FactorSmith: Agentic Simulation Generation via Markov Decision Process Decomposition with Planner-Designer-Critic Refinement

FactorSmith is a novel framework that generates executable game simulations from natural language by combining factored POMDP decomposition to manage context complexity with a hierarchical planner-designer-critic agentic workflow for iterative code refinement, resulting in improved prompt alignment, reduced errors, and higher code quality.

Ali Shamsaddinlou, Morteza NourelahiAlamdari

Published 2026-03-24
📖 4 min read☕ Coffee break read

Imagine you want to build a complex video game just by describing it in plain English. You say, "Make a game where a bird flies through pipes, avoiding obstacles."

In the past, asking a super-smart AI (a Large Language Model or LLM) to do this was like asking a single, brilliant architect to design, build, and inspect an entire skyscraper in one breath. The AI would get overwhelmed, forget details, invent fake blueprints that don't exist, or accidentally knock down a wall it wasn't supposed to touch.

FactorSmith is a new framework that solves this by changing how the AI works. It combines two powerful ideas: breaking the job into tiny pieces and using a team of specialized workers to check the work.

Here is how it works, using a simple analogy:

1. The Problem: The Overwhelmed Architect

If you ask a single AI to write the code for a whole game at once, it gets confused. It's like trying to read a 1,000-page instruction manual while trying to write a new chapter. It starts hallucinating (making things up) or missing crucial steps.

2. The Solution: The "Factory Line" Approach

FactorSmith treats game creation like a high-tech assembly line with two main strategies:

Strategy A: The "Focus Lens" (Factored Decomposition)

Instead of showing the AI the entire game code at once, FactorSmith breaks the game down into tiny, manageable modules.

  • The Analogy: Imagine you are building a house. Instead of handing the carpenter the blueprints for the roof, the plumbing, the electrical wiring, and the landscaping all at once, you give them only the blueprint for the kitchen cabinets.
  • How it works: The system looks at the game and says, "Okay, for this specific step, we only need to worry about the 'gravity' variable and the 'ball' object." It hides everything else.
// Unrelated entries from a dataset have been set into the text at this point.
@[simp] theorem answered_keeps (s : State) (op : Operation) (a : MemAnswer) :
    (s.answered op a).engine.claimTimeout = s.engine.claimTimeout ∧ (s.answered op a).engine.prefetchDepth =
    s.engine.prefetchDepth ∧ (s.answered op a).port.attemptLimit = s.port.attemptLimit ∧ (s.answered op
    a).journal.basePage = s.journal.basePage ∧ (s.answered op a).journal.sizePages = s.journal.sizePages ∧
    (s.answered op a).startup.inReset = s.startup.inReset ∧ (s.answered op a).startup.nrstLow = s.startup.nrstLow ∧
    (s.answered op a).startup.cause = s.startup.cause ∧ (s.answered op a).startup.mode = s.startup.mode ∧
    (s.answered op a).startup.loadResult = s.startup.loadResult ∧ (s.answered op a).startup.shadow =
    s.startup.shadow ∧ (s.answered op a).supply.level = s.supply.level ∧ (s.answered op a).supply.state =
    s.supply.state ∧ (s.answered op a).supply.belowWarn = s.supply.belowWarn ∧ (s.answered op a).supply.belowFail =
    s.supply.belowFail ∧ (s.answered op a).supply.timers = s.supply.timers ∧ (s.answered op a).supply.warnWatch =
    s.supply.warnWatch ∧ (s.answered op a).supply.failWatch = s.supply.failWatch ∧ (s.answered op
    a).supply.warnLevel = s.supply.warnLevel ∧ (s.answered op a).supply.nwarnLow = s.supply.nwarnLow ∧ (s.answered
    op a).supply.wlockPin = s.supply.wlockPin ∧ (s.answered op a).supply.wlock = s.supply.wlock ∧ (s.answered op
    a).supply.wlockTimer = s.supply.wlockTimer ∧ (s.answered op a).supply.software = s.supply.software ∧
    (s.answered op a).mgmt.frame = s.mgmt.frame ∧ (s.answered op a).mgmt.bits = s.mgmt.bits ∧
    (s.answered op a).mgmt.mdoLine = s.mgmt.mdoLine ∧
    (s.answered op a).mgmt.received = s.mgmt.received ∧ (s.answered
    op a).mgmt.response = s.mgmt.response ∧ (s.answered op a).mgmt.sent = s.mgmt.sent ∧ (s.answered op
    a).mgmt.lastError = s.mgmt.lastError := by
  simp only [answered]
  repeat' split
  all_goals simp

@[simp] theorem reissue_keeps (s : State) (op : Operation) :
    (s.reissue op).port.attemptLimit = s.port.attemptLimit ∧ (s.reissue op).port.failed = s.port.failed ∧
    (s.reissue op).port.overflow = s.port.overflow := by
  simp only [reissue]
  repeat' split
  all_goals simp

@[simp] theorem endBackoff_keeps (s : State) (op : Operation) :
    (s.endBackoff op).port.attemptLimit = s.port.attemptLimit ∧ (s.endBackoff op).port.failed = s.port.failed ∧
    (s.endBackoff op).port.overflow = s.port.overflow := by
  simp only [endBackoff]
  repeat' split
  all_goals simp

@[simp] theorem releaseHeld_keeps (s : State) :
    (s.releaseHeld).port.attemptLimit = s.port.attemptLimit ∧ (s.releaseHeld).port.failed = s.port.failed ∧
    (s.releaseHeld).port.overflow = s.port.overflow := by
  simp only [releaseHeld]
  repeat' split
  all_goals simp

@[simp] theorem resume_keeps (s : State) :
    (s.resume).engine.claimTimeout = s.engine.claimTimeout ∧ (s.resume).engine.prefetchDepth =
    s.engine.prefetchDepth ∧ (s.resume).port.attemptLimit = s.port.attemptLimit ∧ (s.resume).port.failed =
    s.port.failed ∧ (s.resume).port.overflow = s.port.overflow := by
  simp only [resume]
  all_goals simp

@[simp] theorem glitchIf_keeps (s : State) (b : Bool) :
    (s.glitchIf b).supply.level = s.supply.level ∧ (s.glitchIf b).supply.state = s.supply.state ∧ (s.glitchIf
    b).supply.belowWarn = s.supply.belowWarn ∧ (s.glitchIf b).supply.belowFail = s.supply.belowFail ∧ (s.glitchIf
    b).supply.timers = s.supply.timers ∧ (s.glitchIf b).supply.warnWatch = s.supply.warnWatch ∧ (s.glitchIf
    b).supply.failWatch = s.supply.failWatch ∧ (s.glitchIf b).supply.warnLevel = s.supply.warnLevel ∧ (s.glitchIf
    b).supply.nwarnLow = s.supply.nwarnLow ∧ (s.glitchIf b).supply.wlockPin = s.supply.wlockPin ∧ (s.glitchIf
    b).supply.wlock = s.supply.wlock ∧ (s.glitchIf b).supply.wlockTimer = s.supply.wlockTimer ∧ (s.glitchIf
    b).supply.software = s.supply.software := by
  simp only [glitchIf]
  repeat' split
  all_goals simp

@[simp] theorem endWaitIfNormal_keeps (s : State) :
    (s.endWaitIfNormal).startup.inReset = s.startup.inReset ∧ (s.endWaitIfNormal).startup.nrstLow =
    s.startup.nrstLow ∧ (s.endWaitIfNormal).startup.cause = s.startup.cause ∧ (s.endWaitIfNormal).startup.mode =
    s.startup.mode ∧ (s.endWaitIfNormal).startup.loadResult = s.startup.loadResult ∧
    (s.endWaitIfNormal).startup.shadow = s.startup.shadow := by
  simp only [endWaitIfNormal]
  repeat' split
  all_goals simp

@[simp] theorem moveSupply_keeps (s : State) (x : SupplyState) :
    (s.moveSupply x).engine.claimTimeout = s.engine.claimTimeout ∧ (s.moveSupply x).engine.prefetchDepth =
    s.engine.prefetchDepth ∧ (s.moveSupply x).port.attemptLimit = s.port.attemptLimit ∧ (s.moveSupply
    x).port.failed = s.port.failed ∧ (s.moveSupply x).port.overflow = s.port.overflow ∧ (s.moveSupply
    x).startup.inReset = s.startup.inReset ∧ (s.moveSupply x).startup.nrstLow = s.startup.nrstLow ∧ (s.moveSupply
    x).startup.cause = s.startup.cause ∧ (s.moveSupply x).startup.mode = s.startup.mode ∧ (s.moveSupply
    x).startup.loadResult = s.startup.loadResult ∧ (s.moveSupply x).startup.shadow = s.startup.shadow := by
  simp only [moveSupply]
  repeat' split
  all_goals simp

@[simp] theorem setLimits_keeps (s : State) (c l d : Byte) :
    (s.setLimits c l d).port.failed = s.port.failed ∧ (s.setLimits c l d).port.overflow = s.port.overflow := by
  simp only [setLimits]
  all_goals simp

@[simp] theorem placeJournal_keeps (s : State) (b z : Nat) :
    (s.placeJournal b z).supply.level = s.supply.level ∧ (s.placeJournal b z).supply.state = s.supply.state ∧
    (s.placeJournal b z).supply.belowWarn = s.supply.belowWarn ∧ (s.placeJournal b z).supply.belowFail =
    s.supply.belowFail ∧ (s.placeJournal b z).supply.timers = s.supply.timers ∧ (s.placeJournal b
    z).supply.warnWatch = s.supply.warnWatch ∧ (s.placeJournal b z).supply.failWatch = s.supply.failWatch ∧
    (s.placeJournal b z).supply.warnLevel = s.supply.warnLevel ∧ (s.placeJournal b z).supply.nwarnLow =
    s.supply.nwarnLow ∧ (s.placeJournal b z).supply.wlockPin = s.supply.wlockPin ∧ (s.placeJournal b
    z).supply.wlock = s.supply.wlock ∧ (s.placeJournal b z).supply.wlockTimer = s.supply.wlockTimer ∧
    (s.placeJournal b z).supply.software = s.supply.software := by
  simp only [placeJournal]
  repeat' split
  all_goals simp

@[simp] theorem resetUpstream_keeps (s : State) :
    (s.resetUpstream).engine.claimTimeout = s.engine.claimTimeout ∧ (s.resetUpstream).engine.prefetchDepth =
    s.engine.prefetchDepth ∧ (s.resetUpstream).port.attemptLimit = s.port.attemptLimit ∧
    (s.resetUpstream).port.failed = s.port.failed ∧ (s.resetUpstream).port.overflow = s.port.overflow := by
  simp only [resetUpstream]
  repeat' split
  all_goals simp

@[simp] theorem takeClose_keeps (s : State) :
    (s.takeClose).engine.claimTimeout = s.engine.claimTimeout ∧ (s.takeClose).engine.prefetchDepth =
    s.engine.prefetchDepth ∧ (s.takeClose).port.attemptLimit = s.port.attemptLimit ∧ (s.takeClose).port.failed =
    s.port.failed ∧ (s.takeClose).port.overflow = s.port.overflow ∧ (s.takeClose).journal.basePage =
    s.journal.basePage ∧ (s.takeClose).journal.sizePages = s.journal.sizePages ∧ (s.takeClose).journal.epoch =
    s.journal.epoch ∧ (s.takeClose).journal.written = s.journal.written ∧ (s.takeClose).journal.lineSet =
    s.journal.lineSet ∧ (s.takeClose).supply.level = s.supply.level ∧ (s.takeClose).supply.state = s.supply.state ∧
    (s.takeClose).supply.belowWarn = s.supply.belowWarn ∧ (s.takeClose).supply.belowFail = s.supply.belowFail ∧
    (s.takeClose).supply.timers = s.supply.timers ∧ (s.takeClose).supply.warnWatch = s.supply.warnWatch ∧
    (s.takeClose).supply.failWatch = s.supply.failWatch ∧ (s.takeClose).supply.warnLevel = s.supply.warnLevel ∧
    (s.takeClose).supply.nwarnLow = s.supply.nwarnLow ∧ (s.takeClose).supply.wlockPin = s.supply.wlockPin ∧
    (s.takeClose).supply.wlock = s.supply.wlock ∧ (s.takeClose).supply.wlockTimer = s.supply.wlockTimer ∧
    (s.takeClose).supply.software = s.supply.software ∧ (s.takeClose).mgmt.frame = s.mgmt.frame ∧
    (s.takeClose).mgmt.bits = s.mgmt.bits ∧
    (s.takeClose).mgmt.mdoLine = s.mgmt.mdoLine ∧ (s.takeClose).mgmt.received = s.mgmt.received ∧
    (s.takeClose).mgmt.response = s.mgmt.response ∧
    (s.takeClose).mgmt.sent = s.mgmt.sent ∧ (s.takeClose).mgmt.lastError = s.mgmt.lastError := by
  simp only [takeClose]
  all_goals simp

@[simp] theorem takeInit_keeps (s : State) (e : BitVec 32) :
    (s.takeInit e).engine.claimTimeout = s.engine.claimTimeout ∧ (s.takeInit e).engine.prefetchDepth =
    s.engine.prefetchDepth ∧ (s.takeInit e).port.attemptLimit = s.port.attemptLimit ∧ (s.takeInit e).port.failed =
    s.port.failed ∧ (s.takeInit e).port.overflow = s.port.overflow ∧ (s.takeInit e).journal.basePage =
    s.journal.basePage ∧ (s.takeInit e).journal.sizePages = s.journal.sizePages ∧ (s.takeInit e).supply.level =
    s.supply.level ∧ (s.takeInit e).supply.state = s.supply.state ∧ (s.takeInit e).supply.belowWarn =
    s.supply.belowWarn ∧ (s.takeInit e).supply.belowFail = s.supply.belowFail ∧ (s.takeInit e).supply.timers =
    s.supply.timers ∧ (s.takeInit e).supply.warnWatch = s.supply.warnWatch ∧ (s.takeInit e).supply.failWatch =
    s.supply.failWatch ∧ (s.takeInit e).supply.warnLevel = s.supply.warnLevel ∧ (s.takeInit e).supply.nwarnLow =
    s.supply.nwarnLow ∧ (s.takeInit e).supply.wlockPin = s.supply.wlockPin ∧ (s.takeInit e).supply.wlock =
    s.supply.wlock ∧ (s.takeInit e).supply.wlockTimer = s.supply.wlockTimer ∧ (s.takeInit e).supply.software =
    s.supply.software ∧ (s.takeInit e).mgmt.frame = s.mgmt.frame ∧ (s.takeInit e).mgmt.bits = s.mgmt.bits ∧
    (s.takeInit e).mgmt.mdoLine = s.mgmt.mdoLine ∧
    (s.takeInit e).mgmt.received = s.mgmt.received ∧
    (s.takeInit e).mgmt.response = s.mgmt.response ∧ (s.takeInit e).mgmt.sent = s.mgmt.sent ∧ (s.takeInit
    e).mgmt.lastError = s.mgmt.lastError := by
  simp only [takeInit]
  all_goals simp

@[simp] theorem takeRollback_keeps (s : State) :
    (s.takeRollback).engine.claimTimeout = s.engine.claimTimeout ∧ (s.takeRollback).engine.prefetchDepth =
    s.engine.prefetchDepth ∧ (s.takeRollback).port.attemptLimit = s.port.attemptLimit ∧
    (s.takeRollback).port.failed = s.port.failed ∧ (s.takeRollback).port.overflow = s.port.overflow ∧
    (s.takeRollback).journal.basePage = s.journal.basePage ∧ (s.takeRollback).journal.sizePages =
    s.journal.sizePages ∧ (s.takeRollback).journal.epoch = s.journal.epoch ∧ (s.takeRollback).journal.written =
    s.journal.written ∧ (s.takeRollback).journal.lineSet = s.journal.lineSet ∧ (s.takeRollback).startup.inReset =
    s.startup.inReset ∧ (s.takeRollback).startup.nrstLow = s.startup.nrstLow ∧ (s.takeRollback).startup.cause =
    s.startup.cause ∧ (s.takeRollback).startup.mode = s.startup.mode ∧ (s.takeRollback).startup.loadResult =
    s.startup.loadResult ∧ (s.takeRollback).startup.shadow = s.startup.shadow ∧ (s.takeRollback).supply.level =
    s.supply.level ∧ (s.takeRollback).supply.state = s.supply.state ∧ (s.takeRollback).supply.belowWarn =
    s.supply.belowWarn ∧ (s.takeRollback).supply.belowFail = s.supply.belowFail ∧ (s.takeRollback).supply.timers =
    s.supply.timers ∧ (s.takeRollback).supply.warnWatch = s.supply.warnWatch ∧ (s.takeRollback).supply.failWatch =
    s.supply.failWatch ∧ (s.takeRollback).supply.warnLevel = s.supply.warnLevel ∧ (s.takeRollback).supply.nwarnLow
    = s.supply.nwarnLow ∧ (s.takeRollback).supply.wlockPin = s.supply.wlockPin ∧ (s.takeRollback).supply.wlock =
    s.supply.wlock ∧ (s.takeRollback).supply.wlockTimer = s.supply.wlockTimer ∧ (s.takeRollback).supply.software =
    s.supply.software ∧ (s.takeRollback).mgmt.frame = s.mgmt.frame ∧ (s.takeRollback).mgmt.bits = s.mgmt.bits ∧
    (s.takeRollback).mgmt.mdoLine = s.mgmt.mdoLine ∧
    (s.takeRollback).mgmt.received = s.mgmt.received ∧ (s.takeRollback).mgmt.response = s.mgmt.response ∧
    (s.takeRollback).mgmt.sent = s.mgmt.sent ∧
    (s.takeRollback).mgmt.lastError = s.mgmt.lastError := by
  simp only [takeRollback]
  repeat' split
  all_goals simp

@[simp] theorem answerFromEntry_keeps (s : State) (r : Request) (p : Fin 4) (e : DelayedEntry) :
    (s.answerFromEntry r p e).engine.claimTimeout = s.engine.claimTimeout ∧ (s.answerFromEntry r p
    e).engine.prefetchDepth = s.engine.prefetchDepth := by
  simp only [answerFromEntry]
  repeat' split
  all_goals simp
This keeps the AI's "attention span" focused on exactly what it needs to do right now, preventing confusion.

Strategy B: The "Three-Person Review Team" (Planner-Designer-Critic)

Once the AI is focused on a tiny piece (like the kitchen cabinets), it doesn't just write the code and move on. It uses a team of three virtual agents to refine the work:

  1. The Designer (The Builder): This agent writes the code for the specific piece.
  2. The Critic (The Inspector): This agent looks at the code and gives it a score. It doesn't just say "good" or "bad"; it gives a structured report: "The logic is 8/10, but you forgot to handle the case where the ball hits the wall at a weird angle. That's a 4/10."
  3. The Planner (The Manager): This agent listens to the Critic.
    • If the score is high enough, the Manager says, "Great, let's move to the next room."
    • If the score is low, the Manager says, "Go back, Designer. Fix the wall angle issue."
    • The Safety Net: If the Designer tries to fix it but makes it worse, the Manager has a "Time Machine" (Checkpoint Rollback). It instantly reverts the code to the last good version, ensuring the project never gets worse than it started.

3. Why This is a Game Changer

The paper tested FactorSmith on making 8 different 2D games (like Flappy Bird and Snake).

  • Old Way (Single Shot): The AI tries to do it all at once. It often crashes or creates broken games.
  • Old Way (Just Breaking it down): FactorSim (the previous method) broke the game into pieces but didn't have the "Inspector" team. If the AI made a mistake in a small piece, it stayed there.
  • FactorSmith (The New Way): It breaks the game down and uses the Inspector team to fix mistakes before moving on.

The Result:

  • Fewer Crashes: The games actually run without breaking.
  • Better Alignment: The game looks exactly like what you asked for.
  • Smarter Code: It handles tricky situations (like a ball hitting a wall at a weird angle) much better.

The Bottom Line

FactorSmith is like upgrading from a solo artist trying to paint a masterpiece in one sitting, to a specialized construction crew.

  1. They break the house into rooms (Context Reduction).
  2. They build one room at a time.
  3. They have a strict inspector and a manager who ensure every room is perfect before they even think about the next one.

This allows us to generate complex, playable video games from simple text descriptions with a level of reliability we haven't seen before.